Uncertainty

Pam Anderson
Unlocking During Lockdown
5 min readApr 27, 2020
Photo by Jon Flobrant on Unsplash

The days of Safer at Home are long, eventless, rolling past like the rust-colored Wisconsin River in our backyard: constant movement, little variation. The emotions I experience: boredom, restlessness, having time (finally!) but without motivation. This is the gift, I think, that I do not want: the warm socks wrapped in an elaborate package, all ribbons and bows, but with only sensibility hidden inside.
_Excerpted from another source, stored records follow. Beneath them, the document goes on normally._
-- ==== Sys2Proof/Certificates/Slice0/Obligations.lean ====
section
/-! DEFINITION. The statements for the provers, each after the rule of spec/ it formalises. Their terms (`Ready`, `Frame`,
`GprLogic`, `MaskedResult`, …) stand in Sys2Proof/Safety.lean. -/

open Sys2Proof Sys2Proof.Machine

/-! The step, and what every instruction has in common. -/

/-- R111, R118, R180: a step that meets a descriptor word runs the instruction it decodes to on the CPU it is presented to;
the step itself adds the removal of the word from the schedule and the move of the focus, which changes no CPU. -/
def Obligations.StepRunsTheDecodedInstruction : Prop :=
  ∀ (s u : State) (c : Nat) (w : DescWord) (rest : List Input) (i : Instr),
    s.inputs = .descriptor c w :: rest → decode w = .ok i → State.focusOn { s with inputs := rest } c = some u →
      step s = exec i u ∧ u.cpus = s.cpus ∧ u.focus = c ∧ u.mem = s.mem ∧ u.inputs = rest ∧ u.trace = s.trace

/-- R119: ILLEGAL and every unassigned id raise `InvalidOpcode` and change nothing else. -/
def Obligations.IllegalAndUnassignedIdsRaiseInvalidOpcode : Prop :=
  (∀ (d : Desc) (s : State),
    ∃ t, exec (.illegal d) s = .next t ∧ t = { s with trace := s.trace ++ [.fault s.focus .invalidOpcode] }) ∧
  ∀ (s u : State) (c : Nat) (w : DescWord) (rest : List Input) (e : DecodeError),
    s.inputs = .descriptor c w :: rest → decode w = .error e → State.focusOn { s with inputs := rest } c = some u →
      step s = .next { u with trace := u.trace ++ [.fault c .invalidOpcode] }

/-- R120, R180: a handler is refused exactly when its descriptor is malformed (that the refusal names the clause, the first in the
order of the model's checks, is the model's choice, log 25); and, by handler id, what it is to be well-formed: `rsvd` 0, `ilen`
1 to 15, and legal `vl` (R113), masking fields (R114), immediate (R115), `memform` (R116) and register fields (R112). ILLEGAL
has no such check (R119). -/
def Obligations.RefusedExactlyWhenMalformed : Prop :=
  (∀ (i : Instr) (s : State) (r : Refusal),
    exec i s = .refused r ↔ ∃ clause, i.malformed? = some clause ∧ r = .malformedDescriptor clause) ∧
  ∀ i : Instr,
    let id := i.handlerId.toNat
    let d := i.desc
    let within (lo hi : Nat) : Bool := decide (lo ≤ id) && decide (id ≤ hi)
    let store : Bool := id == 0x0AB || within 0x140 0x143
    i.WellFormed ↔ id = 0 ∨
      d.rsvd = 0#7 ∧ d.ilen ≠ 0#4 ∧
      d.vl.toNat ≤ (if within 0x100 0x195 then 2 else if id = 0x209 then 1 else 0) ∧
      (within 0x140 0x143 || within 0x180 0x187 || within 0x188 0x18B && d.memform → d.zmask = false) ∧
      (!within 0x100 0x195 || within 0x110 0x117 → d.opmask = 0#3 ∧ d.zmask = false) ∧
      (if within 0x010 0x027 && id % 2 == 1 || within 0x052 0x053 || within 0x0A0 0x0A8 || within 0x128 0x130 || id == 0x13A ||
          within 0x180 0x187 || within 0x194 0x195 || within 0x200 0x207 then d.imm.toNat < 256
        else if within 0x060 0x061 then True else d.imm = 0#32) ∧
      (store → d.memform = true) ∧ (within 0x0A0 0x0A7 || within 0x196 0x19D → d.memform = false) ∧
      d.dst.toNat < (if store then 1 else if id ≤ 0x073 || within 0x19A 0x19D then 16
        else if within 0x180 0x187 || within 0x196 0x199 then 8 else 32) ∧
      d.src1.toNat < (if within 0x010 0x027 && id % 2 == 1 || within 0x080 0x0AB || within 0x128 0x130 || id == 0x13A ||
          within 0x13C 0x143 || within 0x188 0x18F then 1
        else if id ≤ 0x073 || within 0x196 0x199 then 16 else if within 0x19A 0x19D then 8 else 32) ∧
      d.src2.toNat < (if within 0x040 0x043 || within 0x04A 0x051 || within 0x054 0x059 then 16
        else if id ≤ 0x073 || within 0x0A0 0x0A7 || within 0x196 0x19D then 1 else 32) ∧
      d.src3.toNat < (if 0x208 ≤ id then 32 else 1) ∧
      (d.memform = true → store = false →
        (if within 0x010 0x027 || within 0x188 0x18B then d.dst
          else if id ≤ 0x073 && !(within 0x040 0x041 || within 0x04C 0x051) then d.src1 else d.src2) = 0#5)

/-- R121, R118: which features a handler needs, by its id, and what it does where one is absent. -/
def Obligations.AbsentFeatureRaisesInvalidOpcode : Prop :=
  (∀ (i : Instr) (s : State), i.WellFormed → i.enabled s.cpu.features = false →
    exec i s = .next { s with trace := s.trace ++ [.fault s.focus .invalidOpcode] }) ∧
  ∀ (i : Instr) (fs : Features), i.enabled fs =
    let id := i.handlerId.toNat
    if id = 0 then true
    else if id ≤ 0x02D then fs.bitops
    else if id ≤ 0x030 then fs.popcnt
    else if id ≤ 0x033 then fs.bmi1
    else if id ≤ 0x036 then fs.lzcnt
    else if id ≤ 0x049 then fs.bmi1
    else if id ≤ 0x059 then fs.bmi2
    else if id ≤ 0x073 then fs.tbm
    else if id ≤ 0x0AB then fs.sse
    else if id ≤ 0x143 then fs.avx && (fs.avx512 || !(decide (i.desc.vl = 2#2) || decide (i.desc.opmask ≠ 0#3)))
    else if id ≤ 0x19D then fs.avx512
    else fs.xop

/-- R180, R351, R358: a step of the EE that raises a fault signal changes no register, no flag and not RIP; the signal is all that
it leaves, but by the handlers that store element by element (VMOVDQU stores 0x140 to 0x143, VPCOMPRESS 0x188 to 0x18B; R89). -/
def Obligations.FaultSignalsArePrecise : Prop :=
  ∀ (i : Instr) (s t : State) (c : Nat) (sig : FaultSignal), exec i s = .next t →
    Output.fault c sig ∈ t.trace.drop s.trace.length →
      c = s.focus ∧ t.cpu.ee = s.cpu.ee ∧
        (i.handlerId.toNat ∉ [0x140, 0x141, 0x142, 0x143, 0x188, 0x189, 0x18A, 0x18B] →
          t = { s with trace := s.trace ++ [.fault c sig] })

/-- R17: no instruction modifies a bit of RFLAGS that is not one of the six flags, and bit 1 reads 1 after reset. -/
def Obligations.OtherFlagBitsAreHeld : Prop :=
  (∀ (i : Instr) (s t : State), exec i s = .next t →
    ∀ j < 64, j ∉ [0, 2, 4, 6, 7, 11] → t.rflags.getLsbD j = s.rflags.getLsbD j) ∧
  State.reset.rflags.getLsbD 1 = true

/-- R112, R117, R297, R320: which register file each class of handlers writes. The general-register classes keep the vector and
opmask registers; the vector classes keep the general registers and RFLAGS, but for KMOV to a general register, and only
the compares to a mask and KMOV to a mask write an opmask register. -/
def Obligations.RegisterFilesWrittenPerClass : Prop :=
  ∀ (i : Instr) (s t : State), exec i s = .next t →
    (i.handlerId.toNat < 0x080 → KeepsRegisters s t (List.range 16) [] []) ∧
    (0x080 ≤ i.handlerId.toNat → t.rflags = s.rflags ∧
      (i.handlerId.toNat ∉ [0x19A, 0x19B, 0x19C, 0x19D] → KeepsRegisters s t [] (List.range 32) (List.range 8)) ∧
      (i.handlerId.toNat ∉ [0x180, 0x181, 0x182, 0x183, 0x184, 0x185, 0x186, 0x187, 0x196, 0x197, 0x198, 0x199] →
        KeepsRegisters s t (List.range 16) (List.range 32) []))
Our April has been wet and cold, so instead of working in the yard, my husband watches hours of game shows. I hear him from the other room calling out random answers, “Hammer! Toothpick! Wagon, you dumbass!” When he tires of this, he switches to Gunsmoke: “Honey, you gotta see this. Festus is getting married!” He isn’t a man of indoor projects; to break up the day he makes a trip to get the paper and reads aloud the small-town police reports that make me sad. “Woman requests teenage daughter escorted from the house for being disrespectful,” or “Man accused neighbor of luring away his cat.” I sigh. Then my husband turns to the daily crossword that he puzzles out, asking for help with the spelling. Some days — fewer than I am proud of — I am patient when reciting, “Thorough. T-H-O-R-O-U-G-H.”

Oddly, I keep recalling the I Love Lucy candy on the conveyor belt scene. Normally conversation at home runs between us at an easy pace, but lately, I feel like Lucy, overwhelmed by the speed of the chocolates rolling by, having to stuff them relentlessly into my mouth just to keep up.

My daughter is 21 and has moved in with us temporarily after having lost her retail job in the city. She doesn’t enjoy small town living — already there was nowhere to go and nothing to do — but she’s resigned to it now, the endless loops of daily life. We make meals, do laundry, walk the dog, read books, watch our favorite series. She found temp job here — 3rd shift packaging — so at 10 pm she and I do the 20-minute drive to the factory in silence — we’re all talked out for the day. In the early morning when I drive to pick her up, the horizon smudges from dark sky to smokey grey to a muted blue with some bright pinks mixed in, dense clouds stretched like taffy across the sky. We return home in peaceful silence — she is exhausted. I will never tell her that these short commutes together feel like a mothering bonus round: I get to keep her close, and safe, to know her routines once again.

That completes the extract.